Try it:
All entries must be given again in full, exactly as they were supplied.

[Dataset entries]
=== Section Start ===

-- ==== Sys2Proof/Machine/Step.lean ====
section
/-! DEFINITION. The step function, and how the host's tools place a word where the next step executes it. -/

namespace Sys2Proof.Machine

/-- One step of the machine. -/
def step (s : State) : Host.Outcome State Fault Refusal := stepOf s

/-- `s` with the instruction whose bits are `w` (those from `nbits` up zero) where the next step executes it. -/
def State.withFetchWord (s : State) (nbits w : Nat) : State := loadWord (BitVec.ofNat 64 (w % 2 ^ nbits)) s

end Sys2Proof.Machine
end

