@[simp] theorem removePending_cmdLo : (removePending k s).cmdLo = s.cmdLo := rfl
@[simp] theorem removePending_latched : (removePending k s).latched = s.latched := rfl
@[simp] theorem removePending_fmapShape : (removePending k s).fmapShape = s.fmapShape := rfl
@[simp] theorem removePending_weightShape : (removePending k s).weightShape = s.weightShape := rfl
@[simp] theorem removePending_eMax : (removePending k s).eMax = s.eMax := rfl
@[simp] theorem removePending_l2 : (removePending k s).l2 = s.l2 := rfl
@[simp] theorem removePending_hostMem : (removePending k s).hostMem = s.hostMem := rfl
@[simp] theorem removePending_fifo : (removePending k s).fifo = s.fifo := rfl
@[simp] theorem removePending_running : (removePending k s).running = s.running := rfl
@[simp] theorem removePending_pendingAsync : (removePending k s).pendingAsync = cellErase s.pendingAsync k := rfl
@[simp] theorem removePending_nLatched : (removePending k s).nLatched = s.nLatched := rfl
@[simp] theorem removePending_completed : (removePending k s).completed = s.completed := rfl
@[simp] theorem removePending_faults : (removePending k s).faults = s.faults := rfl
@[simp] theorem removePending_refused : (removePending k s).refused = s.refused := rfl
@[simp] theorem removePending_issueOk : (removePending k s).issueOk = s.issueOk := rfl
@[simp] theorem removePending_platform : (removePending k s).platform = s.platform := rfl
@[simp] theorem removePending_script : (removePending k s).script = s.script := rfl
@[simp] theorem removePending_statusReads : (removePending k s).statusReads = s.statusReads := rfl
@[simp] theorem removePending_draws : (removePending k s).draws = s.draws := rfl

end removePending

section hostReadStatus

variable (s : State)

@[simp] theorem hostReadStatus_cmdLo : (hostReadStatus s).cmdLo = s.cmdLo := rfl
@[simp] theorem hostReadStatus_latched : (hostReadStatus s).latched = s.latched := rfl
@[simp] theorem hostReadStatus_fmapShape : (hostReadStatus s).fmapShape = s.fmapShape := rfl
@[simp] theorem hostReadStatus_weightShape : (hostReadStatus s).weightShape = s.weightShape := rfl
@[simp] theorem hostReadStatus_eMax : (hostReadStatus s).eMax = s.eMax := rfl
@[simp] theorem hostReadStatus_l2 : (hostReadStatus s).l2 = s.l2 := rfl
@[simp] theorem hostReadStatus_hostMem : (hostReadStatus s).hostMem = s.hostMem := rfl
@[simp] theorem hostReadStatus_fifo : (hostReadStatus s).fifo = s.fifo := rfl
@[simp] theorem hostReadStatus_running : (hostReadStatus s).running = s.running := rfl
@[simp] theorem hostReadStatus_pendingAsync : (hostReadStatus s).pendingAsync = s.pendingAsync := rfl
@[simp] theorem hostReadStatus_nLatched : (hostReadStatus s).nLatched = s.nLatched := rfl
@[simp] theorem hostReadStatus_completed : (hostReadStatus s).completed = s.completed := rfl
@[simp] theorem hostReadStatus_faults : (hostReadStatus s).faults = s.faults := rfl
@[simp] theorem hostReadStatus_refused : (hostReadStatus s).refused = s.refused := rfl
@[simp] theorem hostReadStatus_issueOk : (hostReadStatus s).issueOk = !s.status.getLsbD 0 := rfl
@[simp] theorem hostReadStatus_platform : (hostReadStatus s).platform = s.platform := rfl
@[simp] theorem hostReadStatus_script : (hostReadStatus s).script = s.script := rfl
@[simp] theorem hostReadStatus_statusReads : (hostReadStatus s).statusReads = s.status :: s.statusReads := rfl
@[simp] theorem hostReadStatus_draws : (hostReadStatus s).draws = s.draws + 1 := rfl
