-- ==== Sys2Proof/Tests/Slice0.lean ====
section
/-! SUPPORT. The model's own tests. Words and expected results are those of 95_test_vectors.md (the id stands in each
comment), under its test configuration: eight elements for descriptor 2, four for descriptor 1, none for descriptor 3, one
host byte an element. Then, for each statement with hypotheses, a concrete state that meets them. -/

namespace Sys2Proof.Tests

open Sys2Proof Sys2Proof.Machine

/-! ### Words -/

theorem test_decode_gemv : decode 0x0008000802004220#64 = .ok (.gemv
    { destReg := 0x100#17, srcAddr := 0x200#17, findemax := true, accm := false, wScale := false, flagsRsvd := 0#3,
      sizePtr := 1#6, shapePtr := 2#6, parallelLane := 4#5, rsvd := 0#3 }) := rfl

theorem test_decode_gemm : decode 0x1FFFFFFFFF8FFFF8#64 = .ok (.gemm
    { destReg := 0x1FFFF#17, srcAddr := 0x1FFFF#17, findemax := true, accm := true, wScale := true, flagsRsvd := 0#3,
      sizePtr := 63#6, shapePtr := 63#6, parallelLane := 31#5, rsvd := 0#3 }) := rfl

theorem test_decode_memcpy : decode 0x2802000000000004#64 = .ok (.memcpy
    { fromDevice := true, toDevice := false, destAddr := 0x100#17, srcAddr := 0#17, auxAddr := 0#17, shapePtr := 2#6,
      async := false }) := rfl

theorem test_decode_memset : decode 0x3020001000100080#64 = .ok (.memset
    { destCache := 0#2, destAddr := 2#6, aValue := 1#16, bValue := 1#16, cValue := 8#16, rsvd := 0#4 }) := rfl

theorem test_decode_cvoExp : decode 0x4000800080400220#64 = .ok (.cvoExp
    { srcAddr := 0x100#17, dstAddr := 0x201#17, length := 8#16, subEmax := true, recipScale := false, accm := false,
      flagsRsvd := 0#2, async := false }) := rfl

theorem test_decode_cvoSqrt : decode 0x4101000080000040#64 = .ok (.cvoSqrt
    { srcAddr := 0x200#17, dstAddr := 0x200#17, length := 1#16, subEmax := false, recipScale := false, accm := false,
      flagsRsvd := 0#2, async := false }) := rfl

theorem test_decode_cvoGelu : decode 0x4200800060000200#64 = .ok (.cvoGelu
    { srcAddr := 0x100#17, dstAddr := 0x180#17, length := 8#16, subEmax := false, recipScale := false, accm := false,
      flagsRsvd := 0#2, async := false }) := rfl

theorem test_decode_cvoSin : decode 0x4300800040000100#64 = .ok (.cvoSin
    { srcAddr := 0x100#17, dstAddr := 0x100#17, length := 4#16, subEmax := false, recipScale := false, accm := false,
      flagsRsvd := 0#2, async := false }) := rfl

theorem test_decode_cvoCos : decode 0x44008000C0000100#64 = .ok (.cvoCos
    { srcAddr := 0x100#17, dstAddr := 0x300#17, length := 4#16, subEmax := false, recipScale := false, accm := false,
      flagsRsvd := 0#2, async := false }) := rfl

theorem test_decode_cvoReduceSum : decode 0x4501008080000208#64 = .ok (.cvoReduceSum
    { srcAddr := 0x201#17, dstAddr := 0x200#17, length := 8#16, subEmax := false, recipScale := false, accm := true,
      flagsRsvd := 0#2, async := false }) := rfl

theorem test_decode_cvoScale : decode 0x4601000080400239#64 = .ok (.cvoScale
    { srcAddr := 0x200#17, dstAddr := 0x201#17, length := 8#16, subEmax := true, recipScale := true, accm := true,
      flagsRsvd := 0#2, async := true }) := rfl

=== Section End ===

Reply to the task:
-- ==== Sys2Proof/Machine/Step.lean ====
section
/-! DEFINITION. The step function, and how the host's tools place a word where the next step executes it. -/

namespace Sys2Proof.Machine

/-- One step of the machine. -/
def step (s : State) : Host.Outcome State Fault Refusal := stepOf s

/-- `s` with the instruction whose bits are `w` (those from `nbits` up zero) where the next step executes it. -/
def State.withFetchWord (s : State) (nbits w : Nat) : State := loadWord (BitVec.ofNat 64 (w % 2 ^ nbits)) s

end Sys2Proof.Machine
end

@[simp] theorem removePending_cmdLo : (removePending k s).cmdLo = s.cmdLo := rfl
@[simp] theorem removePending_latched : (removePending k s).latched = s.latched := rfl
@[simp] theorem removePending_fmapShape : (removePending k s).fmapShape = s.fmapShape := rfl
@[simp] theorem removePending_weightShape : (removePending k s).weightShape = s.weightShape := rfl
@[simp] theorem removePending_eMax : (removePending k s).eMax = s.eMax := rfl
@[simp] theorem removePending_l2 : (removePending k s).l2 = s.l2 := rfl
@[simp] theorem removePending_hostMem : (removePending k s).hostMem = s.hostMem := rfl
@[simp] theorem removePending_fifo : (removePending k s).fifo = s.fifo := rfl
@[simp] theorem removePending_running : (removePending k s).running = s.running := rfl
@[simp] theorem removePending_pendingAsync : (removePending k s).pendingAsync = cellErase s.pendingAsync k := rfl
@[simp] theorem removePending_nLatched : (removePending k s).nLatched = s.nLatched := rfl
@[simp] theorem removePending_completed : (removePending k s).completed = s.completed := rfl
@[simp] theorem removePending_faults : (removePending k s).faults = s.faults := rfl
@[simp] theorem removePending_refused : (removePending k s).refused = s.refused := rfl
@[simp] theorem removePending_issueOk : (removePending k s).issueOk = s.issueOk := rfl
@[simp] theorem removePending_platform : (removePending k s).platform = s.platform := rfl
@[simp] theorem removePending_script : (removePending k s).script = s.script := rfl
@[simp] theorem removePending_statusReads : (removePending k s).statusReads = s.statusReads := rfl
@[simp] theorem removePending_draws : (removePending k s).draws = s.draws := rfl

end removePending

section hostReadStatus

variable (s : State)

@[simp] theorem hostReadStatus_cmdLo : (hostReadStatus s).cmdLo = s.cmdLo := rfl
@[simp] theorem hostReadStatus_latched : (hostReadStatus s).latched = s.latched := rfl
@[simp] theorem hostReadStatus_fmapShape : (hostReadStatus s).fmapShape = s.fmapShape := rfl
@[simp] theorem hostReadStatus_weightShape : (hostReadStatus s).weightShape = s.weightShape := rfl
@[simp] theorem hostReadStatus_eMax : (hostReadStatus s).eMax = s.eMax := rfl
@[simp] theorem hostReadStatus_l2 : (hostReadStatus s).l2 = s.l2 := rfl
@[simp] theorem hostReadStatus_hostMem : (hostReadStatus s).hostMem = s.hostMem := rfl
@[simp] theorem hostReadStatus_fifo : (hostReadStatus s).fifo = s.fifo := rfl
@[simp] theorem hostReadStatus_running : (hostReadStatus s).running = s.running := rfl
@[simp] theorem hostReadStatus_pendingAsync : (hostReadStatus s).pendingAsync = s.pendingAsync := rfl
@[simp] theorem hostReadStatus_nLatched : (hostReadStatus s).nLatched = s.nLatched := rfl
@[simp] theorem hostReadStatus_completed : (hostReadStatus s).completed = s.completed := rfl
@[simp] theorem hostReadStatus_faults : (hostReadStatus s).faults = s.faults := rfl
@[simp] theorem hostReadStatus_refused : (hostReadStatus s).refused = s.refused := rfl
@[simp] theorem hostReadStatus_issueOk : (hostReadStatus s).issueOk = !s.status.getLsbD 0 := rfl
@[simp] theorem hostReadStatus_platform : (hostReadStatus s).platform = s.platform := rfl
@[simp] theorem hostReadStatus_script : (hostReadStatus s).script = s.script := rfl
@[simp] theorem hostReadStatus_statusReads : (hostReadStatus s).statusReads = s.status :: s.statusReads := rfl
@[simp] theorem hostReadStatus_draws : (hostReadStatus s).draws = s.draws + 1 := rfl
-- ==== Sys2Proof/Tests/Slice0.lean ====
section
/-! SUPPORT. The model's own tests. Words and expected results are those of 95_test_vectors.md (the id stands in each
comment), under its test configuration: eight elements for descriptor 2, four for descriptor 1, none for descriptor 3, one
host byte an element. Then, for each statement with hypotheses, a concrete state that meets them. -/

namespace Sys2Proof.Tests

open Sys2Proof Sys2Proof.Machine

/-! ### Words -/

theorem test_decode_gemv : decode 0x0008000802004220#64 = .ok (.gemv
    { destReg := 0x100#17, srcAddr := 0x200#17, findemax := true, accm := false, wScale := false, flagsRsvd := 0#3,
      sizePtr := 1#6, shapePtr := 2#6, parallelLane := 4#5, rsvd := 0#3 }) := rfl

theorem test_decode_gemm : decode 0x1FFFFFFFFF8FFFF8#64 = .ok (.gemm
    { destReg := 0x1FFFF#17, srcAddr := 0x1FFFF#17, findemax := true, accm := true, wScale := true, flagsRsvd := 0#3,
      sizePtr := 63#6, shapePtr := 63#6, parallelLane := 31#5, rsvd := 0#3 }) := rfl

theorem test_decode_memcpy : decode 0x2802000000000004#64 = .ok (.memcpy
    { fromDevice := true, toDevice := false, destAddr := 0x100#17, srcAddr := 0#17, auxAddr := 0#17, shapePtr := 2#6,
      async := false }) := rfl

theorem test_decode_memset : decode 0x3020001000100080#64 = .ok (.memset
    { destCache := 0#2, destAddr := 2#6, aValue := 1#16, bValue := 1#16, cValue := 8#16, rsvd := 0#4 }) := rfl

theorem test_decode_cvoExp : decode 0x4000800080400220#64 = .ok (.cvoExp
    { srcAddr := 0x100#17, dstAddr := 0x201#17, length := 8#16, subEmax := true, recipScale := false, accm := false,
      flagsRsvd := 0#2, async := false }) := rfl

theorem test_decode_cvoSqrt : decode 0x4101000080000040#64 = .ok (.cvoSqrt
    { srcAddr := 0x200#17, dstAddr := 0x200#17, length := 1#16, subEmax := false, recipScale := false, accm := false,
      flagsRsvd := 0#2, async := false }) := rfl

theorem test_decode_cvoGelu : decode 0x4200800060000200#64 = .ok (.cvoGelu
    { srcAddr := 0x100#17, dstAddr := 0x180#17, length := 8#16, subEmax := false, recipScale := false, accm := false,
      flagsRsvd := 0#2, async := false }) := rfl

theorem test_decode_cvoSin : decode 0x4300800040000100#64 = .ok (.cvoSin
    { srcAddr := 0x100#17, dstAddr := 0x100#17, length := 4#16, subEmax := false, recipScale := false, accm := false,
      flagsRsvd := 0#2, async := false }) := rfl

theorem test_decode_cvoCos : decode 0x44008000C0000100#64 = .ok (.cvoCos
    { srcAddr := 0x100#17, dstAddr := 0x300#17, length := 4#16, subEmax := false, recipScale := false, accm := false,
      flagsRsvd := 0#2, async := false }) := rfl

theorem test_decode_cvoReduceSum : decode 0x4501008080000208#64 = .ok (.cvoReduceSum
    { srcAddr := 0x201#17, dstAddr := 0x200#17, length := 8#16, subEmax := false, recipScale := false, accm := true,
      flagsRsvd := 0#2, async := false }) := rfl

theorem test_decode_cvoScale : decode 0x4601000080400239#64 = .ok (.cvoScale
    { srcAddr := 0x200#17, dstAddr := 0x201#17, length := 8#16, subEmax := true, recipScale := true, accm := true,
      flagsRsvd := 0#2, async := true }) := rfl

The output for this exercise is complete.